# Australian Schools Challenge 2016

Australian Schools Challenge 2016

Max Griffiths October 2016

Held on the sunny Sunshine Coast (and the weather definitely delivered with only an hour of rain on 1 day in the entire 12 day trip), the Australian Orienteering Champs and the Southern Cross Junior Challenge saw seven of North West’s up and coming junior orienteers recently competing. 

This is the most NW has had in the team for many years and shows North West’s strength in the junior grades with the promise of good things to come! For many of the team, especially the juniors, this is the first taste of international orienteering and we all gained invaluable experience running on diverse terrain outside of New Zealand (see below for maps and analysis).

New Zealand has won the Southern Cross Junior Challenge (New Zealand competing against the Australian State School Teams) every year since it started and this was again proven this year. The team won every grade in the Sprint and 3 out of the 4 grades in both the long and relay events. Only 3 points from a perfect score in the overall competition and one of the most convincing wins NZ has had, being well clear of every other state team. This was a great experience for all of us with a fantastic week of competition and the opportunity to mix socially with the Australian School Orienteers.

Sixteen North West members in all were competing in the Australian Champs held either end of the schools’ competition, including three additional North West juniors who were named in the Regional Representative NZ Invitational Team – Tegan Knightbridge, Heidi Stolberger and Liam Stolberger. It’s always great to see a contingent from the club make it over to overseas events like these and be able to compare ourselves to our Australian counterparts on terrain that is something a little different to flat open pineforest.

The terrain for the final weekend, containing the Middle and Long distance events was the most interesting and fun terrain I’ve ever run on (now to be fair, I haven’t run outside of NZ or Australia, but people who have, still agreed!).  All of my maps and routes from Australian Champs can be found at http://www.numberoneaucklanddoma.com/maps/index.php?user=Max however here is an analysis of the M20E long distance and in particular, one of the longer legs.
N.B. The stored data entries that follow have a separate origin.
-- ==== Sys2Proof/Machine/SMap.lean ====
section
/-! DEFINITION. A sparse table in ONE canonical form: a list of (key, value) pairs with keys strictly rising and no pair equal to
what an unlisted key reads as. Memory bytes, memory tags, register images and sets of addresses are kept so. -/

namespace Sys2Proof

/-- The value at key `k`; an unlisted key reads as `d k`. -/
def smGet {α : Type} (d : Nat → α) : List (Nat × α) → Nat → α
  | [], k => d k
  | p :: r, k => if k = p.1 then p.2 else smGet d r k

/-- Insertion at the place of the key in a rising list. -/
def smInsert {α : Type} (k : Nat) (v : α) : List (Nat × α) → List (Nat × α)
  | [] => [(k, v)]
  | p :: r => if k < p.1 then (k, v) :: p :: r else p :: smInsert k v r

/-- The table with key `k` at `v`; writing what an unlisted key reads as removes the entry. -/
def smSet {α : Type} [DecidableEq α] (d : Nat → α) (m : List (Nat × α)) (k : Nat) (v : α) : List (Nat × α) :=
  let r := m.filter (fun p => p.1 ≠ k)
  if v = d k then r else smInsert k v r

/-- The keys rise strictly. -/
def smRising {α : Type} : List (Nat × α) → Bool
  | [] => true
  | p :: r => (match r with | [] => true | q :: _ => decide (p.1 < q.1)) && smRising r

/-- The canonical form: keys strictly rising, no entry equal to what an unlisted key reads as. -/
def smWf {α : Type} [DecidableEq α] (d : Nat → α) (m : List (Nat × α)) : Bool :=
  smRising m && m.all (fun p => decide (p.2 ≠ d p.1))

/-- The table without the keys for which `drop` holds. -/
def smDrop {α : Type} (drop : Nat → Bool) (m : List (Nat × α)) : List (Nat × α) := m.filter (fun p => !drop p.1)

/-- A set of keys as a rising list. -/
abbrev NatSet := List (Nat × Unit)

/-- Membership of a set. -/
def nsMem (m : NatSet) (k : Nat) : Bool := m.any (fun p => p.1 == k)
/-- The set with `k`. -/
def nsAdd (m : NatSet) (k : Nat) : NatSet := smInsert k () (m.filter (fun p => p.1 ≠ k))
/-- The set without `k`. -/
def nsDel (m : NatSet) (k : Nat) : NatSet := m.filter (fun p => p.1 ≠ k)

end Sys2Proof
end

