-- ==== Sys2Proof/Machine/State.lean ====
section
/-! DEFINITION. Everything the spec gives the part, as plain data, and the part right after a power-on reset. INVENTORY.md, '## State',
lists every piece with its rule. The set-up registers stand in three images: live, staged (what WS and LK fields read back) and
sealed (what the next commit point makes live). -/

namespace Sys2Proof.Machine

/-- The defined tags of Table 4.1 (04 R151), in code order; codes 0x8 to 0xF are never produced (R153). -/
inductive Tag where
  | void | int | addr | code | key | time | seq | raw
  deriving DecidableEq, Repr

/-- A tagged word: a general register or a word of memory (04 R151). -/
structure TWord where
  data : Word
  tag : Tag
  deriving DecidableEq, Repr

/-- Thread states of Table 5.1 (05 R198), in code order. -/
inductive ThreadSt where
  | stopped | run | wait | faulted | dark
  deriving DecidableEq, Repr

/-- Of an access that waits, whether it stands as presented at span 3 (02 R87; 03 R135), and whether it has been issued at all, which settles the
state of a flash bank for it (07 R307). -/
structure Held where
  span : Bool
  bank : Bool
  deriving DecidableEq, Repr

/-- No access waits. -/
def Held.no : Held := ⟨false, false⟩

/-- One hardware thread (04 R150, R197; 05 R198, R249). `mode` is true in warden mode; `issued` tells of an access of the word at the pc that
waits; `stopping` that a STOP has come while it waits (05 R200). -/
structure Thread where
  regs : Vector TWord 32
  pc : Word
  z : Bool
  n : Bool
  c : Bool
  v : Bool
  mode : Bool
  bip : Bool
  ent : Bool
  pmode : Bool
  snuff : Bool
  st : ThreadSt
  pend : Word
  wmask : Word
  epc : Word
  ecause : Word
  eaddr : Word
  waitRd : Reg
  issued : Held
  stopping : Bool
  deriving DecidableEq, Repr

/-- What is latched of a thread's event ring (05 R712). -/
structure EvRing where
  base : Nat
  size : Nat
  prod : Nat
  deriving DecidableEq, Repr

/-- A record that waits at its span until the steady island is lit (01 R28, R30; 02 R75): an event record with its thread, BIT, CODE,
DETAIL, origin stamp, and its number where one is already issued; or a record for an inbound channel with its unit, channel, RESULT and origin
stamp. -/
inductive LateRec where
  | event (thread : ThreadId) (bit code : Nat) (detail : Word) (stamp : BitVec 48) (seq : Option Word)
  | inbound (unit chan : Nat) (result : Word) (stamp : BitVec 48)
  deriving DecidableEq, Repr

/-- The part's memories: bytes by address, a tag per word address, the words that fail parity (03 R108, R112, R140). -/
structure Memory where
  data : List Host.Cell
  tags : List (Nat × Tag)
  bad : NatSet
  deriving DecidableEq, Repr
For me, finishing the long distance was a mental and physical challenge for 90 minutes, although to my surprise it was my mental side that was more drained at the end. The style of terrain meant that attempting to run too fast was a) a huge physical drain because of the tough terrain and b) a huge risk due to the technicality of terrain and the lack of many obvious features to relocate off. The need for constant discipline in map-contact made this a race I really enjoyed. The terrain itself was a mixture of green bush with small patches of pine forest, bare rock, lots of rock detail and mostly vague contours. I made a hash of the first couple of controls as can be seen from my route so from then on I used tracks as handrails and stepping stones as much as possible, not only to make navigation easier, but also to enable faster running speed.

Looking ahead I knew the loop from 8-13 was going to be the make or break of the course in terms of navigational mistakes, as a big enough slip up here would likely result in a large amount of time lost in relocation out to major features (tracks or large bare rock). Because of this I was careful to plan right into the control circle and slow down as soon as I felt something feel even vaguely different from what I was expecting. Looking at leg 9 below:

My initial thought was the blue dashed line shown, however I ended up on my route shown for a number of reasons:

1.     I would have had to lose a lot of height down to the track below 9 and then climb up into the control, increasing the likelihood of a mistake (climbing into controls I avoid, exhaustion = lack of map contact)

2.     The route I ended up taking was straighter than my initial thought which initially I was hesitant about in seeing the mess of green and grey on the line just before 9 however upon a little closer look I noticed:

3.     There was a ‘highway’ of bare rock (grey on map) all the way from just after the track all the way to just before 9 which, if you have not run on a map with bare rock before, is very easy to follow and you can easily open up the speed on the smooth terrain.

In my opinion, the combination of these 3 points outweighed the safer attack in from the track. Once decided on this route, I took a vague bearing to the track midway (not being too pedantic about slight variation) exiting out of 8 to the reentrant just north of the line. From the track I picked out the spur and the edge of bare rock and from there it was a matter of following progress on the bare rock, which was confirmed when passing the cliffs on the south edge of the bare rock about 150m before the control. Despite this attack point I still managed to overshoot the control by about 100m, not quite reading the mess of rock detail inside the circle carefully enough (at 1:15,000). A quick relocation and into the control losing about 1:30 in the end.

A 3 minute highlights video  from the carnival can be found here (Example of the type of bare rock at 2:40).
 

This race, and the rest of the carnival was great fun and already getting me, and many others pumped for more overseas orienteering to come.